THE TASK
Quote exactly the lines running from the line with "this lets on, and" to the end of the entries, including both, and nothing else.

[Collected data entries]
-.-.-
/-- BDEF, GIVE, TAKE and BREL complete, when the core's buffer table has been recorded for the queue's epoch: BDEF defines a buffer that overlaps none and
that its queue holds in write mode; GIVE of a held buffer, in the O queue once no prefetch covers it, releases the hold and offers the buffer to the queues of
its mask; TAKE, once its Milepost has reached the value, uses an offer and holds the buffer, in write mode only where no queue holds it; BREL of a buffer held
in write mode and not on offer frees the number and forgets the summaries of its bytes. BUFFER_TABLE_RECORDED records the core's buffer table for every open
epoch that its five queues have all reached and that has no record yet, and the buffer instructions that wait for it run again. -/
def Obligations.BufferInstructionsComplete : Prop :=
  (∀ (s : State) (q : QRef) (w : Nat), s.bufsRecorded q = true → s.fits q w [] = true →
    let c := s.core q.core.val
    let n := Bits.fld w 32 6
    (Ready s q 0x010 w →
      let base := addImm ((s.queue q).a (Bits.fld w 44 4)) (imm32 w 96)
      let len := (s.queue q).reg (Bits.fld w 48 6)
      base % 64 = 0 → len % 64 = 0 → len ≠ 0 → base + len ≤ storeSize → c.buf n = none →
      (c.buffers.any fun e => e.2.base < base + len && base < e.2.base + e.2.len) = false →
      Gives (.bdef q) s ((s.updCore q.core.val fun c => c.setBuf n (some { base := base, len := len, writer := some q.queue })).finish q w [] .seq))
    ∧ (∀ b, Ready s q 0x011 w → c.buf n = some b → (b.writer = some q.queue ∨ b.readers.contains q.queue = true) →
      (q.queue = .O → unconfirmed c b.base b.len = false) →
      Gives (.give q) s ((s.updCore q.core.val fun c => c.setBuf n (some (b.give q.queue (Bits.bit w 38) (Bits.fld w 39 5)))).finish q w [] .seq))
    ∧ (∀ b, Ready s q 0x012 w → c.buf n = some b → b.offers.contains (Bits.bit w 38, q.queue) = true →
      (Bits.bit w 38 = true → b.writer = none ∧ b.readers = []) →
      (s.mpEntry (s.ctxOf q) (Bits.fld w 54 13)).valid = true → s.mpPoisoned (s.ctxOf q) (Bits.fld w 54 13) = false →
      addImm ((s.queue q).reg (Bits.fld w 48 6)) (imm32 w 96) ≤ s.mpSeen (s.ctxOf q) (Bits.fld w 54 13) (s.epochOf (s.ctxOf q) (s.queue q)) →
      Gives (.take q) s ((s.updCore q.core.val fun c => c.setBuf n (some (b.take q.queue (Bits.bit w 38)))).finish q w [] .seq))
    ∧ (∀ b, Ready s q 0x013 w → c.buf n = some b → b.writer = some q.queue → b.offers = [] →
      Gives (.brel q) s ((s.updCore q.core.val fun c =>
        { c.setBuf n none with summ := Tab.clearRange c.summ b.base (b.base + b.len) }).finish q w [] .seq)))
  ∧ (∀ (s : State) (core : CoreId) (k : Nat), Works s core k →
    let u := (s.ctx k).epochs.foldl (fun u e =>
      if e.st = .opened ∧ u.coreInEpoch core k e.n = true ∧ ((u.core core.val).bufRec.any fun b => b.1 == e.n) = false then u.recordBufs core.val e.n else u) s
    exec (.bufferTableRecorded core) s = .next (State.after (allQueues.foldl (fun u t => u.bufAgain ⟨core, t⟩) u) k))

/-! ### Ridgepole -/

/-- RIDGE of a participant of an enabled group arrives: its participant Milepost rises as far as the window allows, with those of every other arrival that
this lets on, and the queue waits; RIDGE outside its group is refused with HC-1E. A waiting RIDGE of an enabled group completes once no participant is
poisoned, every participant has reached its round, and, in the step group and for a new round, SPEC_DEPTH and the banks let the next epoch open; in the step
group the queue then enters its next epoch. -/
def Obligations.RidgesArriveAndComplete : Prop :=
  (∀ (s : State) (q : QRef) (w : Nat), Ready s q 0x00C w →
    let k := s.ctxOf q
    let gn := Bits.fld w 32 6
    (∀ g, s.rgroup k gn = some g → s.isPart k g q = true →
      let u := s.ridgeRaise k gn g (s.roleOf q.core.val) q.queue (addImm ((s.queue q).reg (Bits.fld w 54 6)) (imm32 w 64)) (s.epochOf k (s.queue q))
      exec (.ridge q) s = .next (State.holdAt (u.ridgeSettle k gn g ((u.participants k g).length * 2 ^ 64)) q .ridge true))
    ∧ ((∀ g, s.rgroup k gn = some g → s.isPart k g q = false) → exec (.ridge q) s = .next (s.haltQ q 0x1E gn 0)))
  ∧ (∀ (s : State) (q : QRef) (k w : Nat) (g : RGroup), Works s q.core k → (s.queue q).wait = some .ridge →
    let u := s.awake q
    Ready u q 0x00C w → u.fits q w [] = true →
    let gn := Bits.fld w 32 6
    let r := addImm ((s.queue q).reg (Bits.fld w 54 6)) (imm32 w 64)
    u.rgroup k gn = some g →
    let ps := u.participants k g
    (∀ e ∈ ps, (u.part (partKey k gn e.1 e.2)).poisoned = false) →
    (∀ m, u.partMin k gn ps (u.epochOf k (u.queue q)) = some m → r ≤ m) →
    (u.stepGroup k = some gn → (u.queue q).round < r → u.depthAllows k r = true ∧ u.mayOpen k (u.val STEP_BASE (k + 1) + r + 1) = true) →
    let t := u.settle q w (.done u)
    exec (.ridgeComplete q) s = .next (State.after (if t.stepGroup k = some gn ∧ (s.queue q).round < r ∧ (t.queue q).wait = none ∧ (t.queue q).st = .running
      then t.enterEpoch q k r else t) k))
-.-.-
WRITTEN ANSWER
this lets on, and the queue waits; RIDGE outside its group is refused with HC-1E. A waiting RIDGE of an enabled group completes once no participant is
poisoned, every participant has reached its round, and, in the step group and for a new round, SPEC_DEPTH and the banks let the next epoch open; in the step
group the queue then enters its next epoch. -/
def Obligations.RidgesArriveAndComplete : Prop :=
  (∀ (s : State) (q : QRef) (w : Nat), Ready s q 0x00C w →
    let k := s.ctxOf q
    let gn := Bits.fld w 32 6
    (∀ g, s.rgroup k gn = some g → s.isPart k g q = true →
      let u := s.ridgeRaise k gn g (s.roleOf q.core.val) q.queue (addImm ((s.queue q).reg (Bits.fld w 54 6)) (imm32 w 64)) (s.epochOf k (s.queue q))
      exec (.ridge q) s = .next (State.holdAt (u.ridgeSettle k gn g ((u.participants k g).length * 2 ^ 64)) q .ridge true))
    ∧ ((∀ g, s.rgroup k gn = some g → s.isPart k g q = false) → exec (.ridge q) s = .next (s.haltQ q 0x1E gn 0)))
  ∧ (∀ (s : State) (q : QRef) (k w : Nat) (g : RGroup), Works s q.core k → (s.queue q).wait = some .ridge →
    let u := s.awake q
    Ready u q 0x00C w → u.fits q w [] = true →
    let gn := Bits.fld w 32 6
    let r := addImm ((s.queue q).reg (Bits.fld w 54 6)) (imm32 w 64)
    u.rgroup k gn = some g →
    let ps := u.participants k g
    (∀ e ∈ ps, (u.part (partKey k gn e.1 e.2)).poisoned = false) →
    (∀ m, u.partMin k gn ps (u.epochOf k (u.queue q)) = some m → r ≤ m) →
    (u.stepGroup k = some gn → (u.queue q).round < r → u.depthAllows k r = true ∧ u.mayOpen k (u.val STEP_BASE (k + 1) + r + 1) = true) →
    let t := u.settle q w (.done u)
    exec (.ridgeComplete q) s = .next (State.after (if t.stepGroup k = some gn ∧ (s.queue q).round < r ∧ (t.queue q).wait = none ∧ (t.queue q).st = .running
      then t.enterEpoch q k r else t) k))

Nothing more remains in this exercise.